%%

/-- R265, R344, R348: the commit engine of a core obtains its next line, with exclusive ownership, after its time, or gives its lines up
to a serialised region and its place to the next one. -/
def State.engineLock (s : State) (c : Nat) : LockStep :=
  match (s.core c).commit with
  | none => .waits s
  | some run =>
    match run.todo, (s.thread c run.slot).region with
    | [], some k =>
      (match Tbl.find? (s.core c).regions k with
       | some r =>
         if s.clk < run.due.getD s.clk || !(s.core c).tagRoom r || !(s.core c).roomAll then .waits s
         else .granted (s.finishCommit c run)
       | none => .waits s)
    | l :: rest, some k =>
      if s.engineOwns l || s.atomicFirst [lineSeg l] then .waits s
      else match s.holder l with
        | some _ =>
          if (s.serialHolder l).isSome then
            .granted ((s.unlockAll c k).modCore c fun x => { x with commit := none, commitQ := (run.slot, run.target) :: x.commitQ })
          else .waits s
        | none =>
          let free : CommitRun := { run with due := some (s.clk + s.lockTime c l) }
          match run.due with
          | none => .granted (s.modCore c fun x => { x with commit := some free })
          | some t =>
            let ob := s.obtain c [lineSeg l] true
            if s.clk < t then .waits s
            else if !ob.2 then .waits ob.1
            else
              let s1 := ob.1.addLock c k l
              let last := match Tbl.find? (s1.core c).regions k with | some r => s.clk + s1.commitTime r | none => s.clk
              let run' : CommitRun := { run with todo := rest, held := run.held ++ [l], due := if rest.isEmpty then some last else none }
              .granted (s1.modCore c fun x => { x with commit := some run' })
    | _, none => .waits s

/-- R348: the request of a thread's serialised region that waits for a line, with that line. -/
def State.serialWants (s : State) (c sl : Nat) : Option (Req × Nat) :=
  match s.openRegion c sl, (s.thread c sl).inst with
  | some (k, r), some x =>
    if r.ser then
      x.reqs.findSome? fun q =>
        if q.stage = .ready then (match s.unlocked c k q.segs with | l :: _ => some (q, l) | [] => none) else none
    else none
  | _, _ => none

/-- R348: the line that a thread's serialised region waits for: one that a request of it needs, or one that an earlier store of the
thread cannot be performed on, which the region's commit awaits. -/
def State.serialWaitLine (s : State) (c sl : Nat) : Option Nat :=
  match s.serialWants c sl with
  | some (_, l) => some l
  | none =>
    match s.openRegion c sl with
    | some (_, r) =>
      if r.ser then ((s.thread c sl).buf.filter (·.committed)).findSome? fun e => (segLines e.segs).find? fun l =>
        match s.serialHolder l with | some p => p != (c, sl) | none => false
      else none
    | none => none

/-- R348: the serialised regions that wait on one another, from a thread on, as core and slot. -/
def State.waitChain (s : State) : Nat → Nat × Nat → List (Nat × Nat)
  | 0, p => [p]
  | fuel + 1, p =>
    p :: (match s.serialWaitLine p.1 p.2 with
      | some l => (match s.serialHolder l with | some q => s.waitChain fuel q | none => [])
      | none => [])

/-- R348: when a serialised region took its token. -/
def State.tokenTime (s : State) (c : Nat) : Nat :=
  match (s.die (dieOf c)).serial with | some (_, _, t) => t.toNat | none => 0

/-- R348: the younger of two serialised regions gives up its lines and will run again from its entry. -/
def State.restartSerial (s : State) (young old : Nat × Nat) : State :=
  match s.openRegion young.1 young.2 with
  | none => s
  | some (k, r) =>
    let was := (s.thread young.1 young.2).abortCause
    let s1 := (s.rollback young.1 young.2 was).modCore young.1 fun x =>
      { (x.modRegion k fun g => { g with ser := true, yieldTo := some old }) with
        port := x.port.filter fun q => q.slot != young.2 }
    (s1.modThread young.1 young.2 fun t => { t with buf := t.buf.filter (·.committed), place := .free }).fileTo young.1
      young.2 r.entry

/-- R348: of the serialised regions of a cycle of waits, the one that took its token last, and the one before it. -/
def State.yieldPair (s : State) (ps : List (Nat × Nat)) : Option ((Nat × Nat) × (Nat × Nat)) :=
  let older (x y : Nat × Nat) : Bool :=
    decide (s.tokenTime x.1 < s.tokenTime y.1) || (s.tokenTime x.1 == s.tokenTime y.1 && decide (dieOf x.1 < dieOf y.1))
  match bestBy (fun x y => older y x) ps, bestBy older ps with
  | some young, some old => if young = old then none else some (young, old)
  | _, _ => none

/-- R348: a serialised region waits for a line that another holds; two that wait on each other's lines are parted. -/
def State.partSerial (s : State) (c sl l : Nat) : LockStep :=
  match s.serialHolder l with
  | some p =>
    let chain := s.waitChain 8 p
    if chain.contains (c, sl) then
      (match s.yieldPair ((c, sl) :: chain.takeWhile fun x => x != (c, sl)) with
       | some (y, o) => .granted (s.restartSerial y o)
       | none => .waits s)
    else .waits s
  | none => .waits s

/-- R344, R348: the serialised region of a thread obtains a line that the thread waits for at fire, with exclusive ownership, after its
time; two that wait on each other's lines are parted. -/
def State.serialLockOf (s : State) (c sl : Nat) : LockStep :=
  match s.serialWants c sl, (s.thread c sl).region with
  | some (q, l), some k =>
    if s.engineOwns l || s.atomicFirst [lineSeg l] then .waits s
    else match s.holder l with
      | some _ => s.partSerial c sl l
      | none =>
        let ob := s.obtain c [lineSeg l] true
        if s.clk < q.due then .waits s
        else if !ob.2 then .waits ob.1
        else
          let s1 := ob.1.addLock c k l
          let whole := (s1.unlocked c k q.segs).isEmpty
          (match q.kind with
           | .store | .storeRel _ | .cwb | .cinv => .granted (if whole then s1.enterBuffer c sl q else s1)
           | _ => .granted s1)
  | _, _ => match s.serialWaitLine c sl with
    | some l => s.partSerial c sl l
    | none => .waits s

/-- R344, R348: the first thread of a core whose serialised region can obtain a line does so. -/
def State.serialLock (s : State) (c : Nat) : LockStep :=
  (s.core c).threads.foldl (fun a e => match a with | .granted t => .granted t | .waits t => t.serialLockOf c e.1) (.waits s)

/-- COMMIT_ENGINE_START (R343). -/
def execCommitEngineStart (s : State) : Res :=
  let core := s.arg 0
  .next (s.commitStart core)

%%

With the line holding "let chain := s.waitChain 8 p" as the first and the line holding "fire, with exclusive ownership, after its" as the last, please transcribe exactly the lines of the material above in that range and nothing else.

-- Task output --
    let chain := s.waitChain 8 p
    if chain.contains (c, sl) then
      (match s.yieldPair ((c, sl) :: chain.takeWhile fun x => x != (c, sl)) with
       | some (y, o) => .granted (s.restartSerial y o)
       | none => .waits s)
    else .waits s
  | none => .waits s

/-- R344, R348: the serialised region of a thread obtains a line that the thread waits for at fire, with exclusive ownership, after its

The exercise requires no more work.